Elder Benjamin D, Witham Timothy F
Department of Neurosurgery, The Johns Hopkins University School of Medicine, Baltimore, Maryland.
Semin Neurol. 2016 Oct;36(5):456-461. doi: 10.1055/s-0036-1585071. Epub 2016 Sep 23.
Low back pain is highly prevalent, affecting a vast majority of the adult population at some point in their lifetime.
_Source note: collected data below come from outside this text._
/-- A hash instruction (R341): results of rb bytes, which fill the destination or half of it. -/
def hashIns (core rb : Nat) (f : Nat → List Byte → Nat) (i : HashIns) : Ins := fun w => do
  let c := w.dev.core core
  need (regsOk [i.dst] i.mask && (i.str.isSome || i.src < 32) && i.part < 2 && i.dstPart < 2 && i.seed < 32) faultIllegal
  let on := c.lanes i.mask
  let base := if rb = 8 then 0 else 128 * i.dstPart
  let old := elemsOf rb (c.vreg i.dst)
  let rs ← (List.range 128).mapM fun k =>
    if bit on (hashLane i k) then do
      let (bs, p) ← w.hashInput core i k
      return (f (c.sreg i.seed) bs, p, true)
    else return (old.getD (base + k) 0, false, false)
  let bs := (old.take base ++ rs.map (·.1) ++ old.drop (base + 128)).flatMap (toLe rb)
  let lanes := fun (k : Nat) => if rb = 8 then 3 * 4 ^ k else 2 ^ (base + k)
  let act := rs.zipIdx.foldl (fun m (r, k) => if r.2.2 then m + lanes k else m) 0
  let p := rs.zipIdx.foldl (fun m (r, k) => if r.2.1 then m + lanes k else m) 0
  return w.onCore core fun c => c.setV i.dst bs (mergeBits (c.vpois i.dst) p act)

/-- SVH64 as an instruction (R341). -/
def execSvh64 (core : Nat) (i : HashIns) (s : State) : Out := runT s fun w => w.coreIns core 1 i.ecc (hashIns core 8 svh64 i)

/-- XXH64 as an instruction (R341). -/
def execXxh64 (core : Nat) (i : HashIns) (s : State) : Out := runT s fun w => w.coreIns core 1 i.ecc (hashIns core 8 xxh64 i)

/-- CRC-32C as an instruction (R341). -/
def execCrc32c (core : Nat) (i : HashIns) (s : State) : Out :=
  runT s fun w => w.coreIns core 1 i.ecc (hashIns core 4 (fun _ bs => crc32c bs) i)

/-- The 8 bytes that stand for a present value of a type in a cross (R342). -/
def crossValue (ty v : Nat) : Nat :=
  match fmtOfAny ty with
  | some f =>
    match f.decode v with
    | .nan => 0x7FF8000000000000
    | .num s q => fp64.encode (.num (s && q != 0) q)
    | x => fp64.encode x
  | none => if intSigned ty then unsext 64 (sext ((intBits ty).getD 64) v) else v % 2 ^ 64

/-- Whether a cross takes a component of a type: byte-class types and STR32. -/
def crossType (p : CrossPart) : Bool :=
  if p.str.isSome then p.ty = 0x50
  else elemClass p.ty = .byte && p.reg < 32 && 128 * elemBytes p.ty * (p.part + 1) ≤ 1024

/-- The 9-byte encoding of component p of cross k, and its poison (R342). -/
def W.crossPart (w : W) (core : Nat) (p : CrossPart) (k : Nat) : Except (Nat × Nat) (List Byte × Bool) :=
  let c := w.dev.core core
  let present := (p.valid.map fun m => bit (c.mreg m) k).getD true
  if !present then .ok (zeros 9, false)
  else match p.str with
    | some s => do
      let (bs, q) ← w.coreStr core s k
      return (toLe 1 1 ++ toLe 8 (svh64 0 bs), q)
    | none =>
      let b := elemBytes p.ty
      let e := 128 * p.part + k
      let l := laneOf b e
      .ok (toLe 1 1 ++ toLe 8 (crossValue p.ty (fld (c.vreg p.reg) (b * e) b)),
        bit (c.vpois p.reg) l || (b = 8 && bit (c.vpois p.reg) (l + 1)))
Thorough history and physical examination is critically important in evaluating these patients and screening for potentially serious conditions. Imaging should be guided by the history and physical examination, particularly when there is concern for serious conditions and/or a focal neurological deficit present. Adequate treatment of patients with low back pain often requires a multidisciplinary approach, involving several medical specialties. Patients with acute axial low back pain typically have a favorable prognosis with resolution over 4 weeks, regardless of treatment. However, patients with chronic low back pain should be transitioned to pain management strategies with multidisciplinary care, in order to maximize function and limit disability. Referral to a spine surgeon is indicated urgently for a severe, progressive neurological deficit, particularly new motor weakness or cauda equina syndrome, and can be done electively for patients with degenerative disorders without a focal deficit.
腰痛非常普遍,在一生中的某个阶段影响着绝大多数成年人。全面的病史和体格检查对于评估这些患者以及筛查潜在的严重疾病至关重要。影像学检查应根据病史和体格检查来指导,特别是当担心存在严重疾病和/或存在局灶性神经功能缺损时。腰痛患者的充分治疗通常需要多学科方法,涉及多个医学专业。急性轴性腰痛患者通常预后良好,无论治疗如何,4周内即可缓解。然而,慢性腰痛患者应转向多学科护理的疼痛管理策略,以最大限度地提高功能并限制残疾。对于严重的、进行性神经功能缺损,特别是新出现的运动无力或马尾综合征,应紧急转诊至脊柱外科医生,对于无局灶性缺损的退行性疾病患者,可选择性转诊。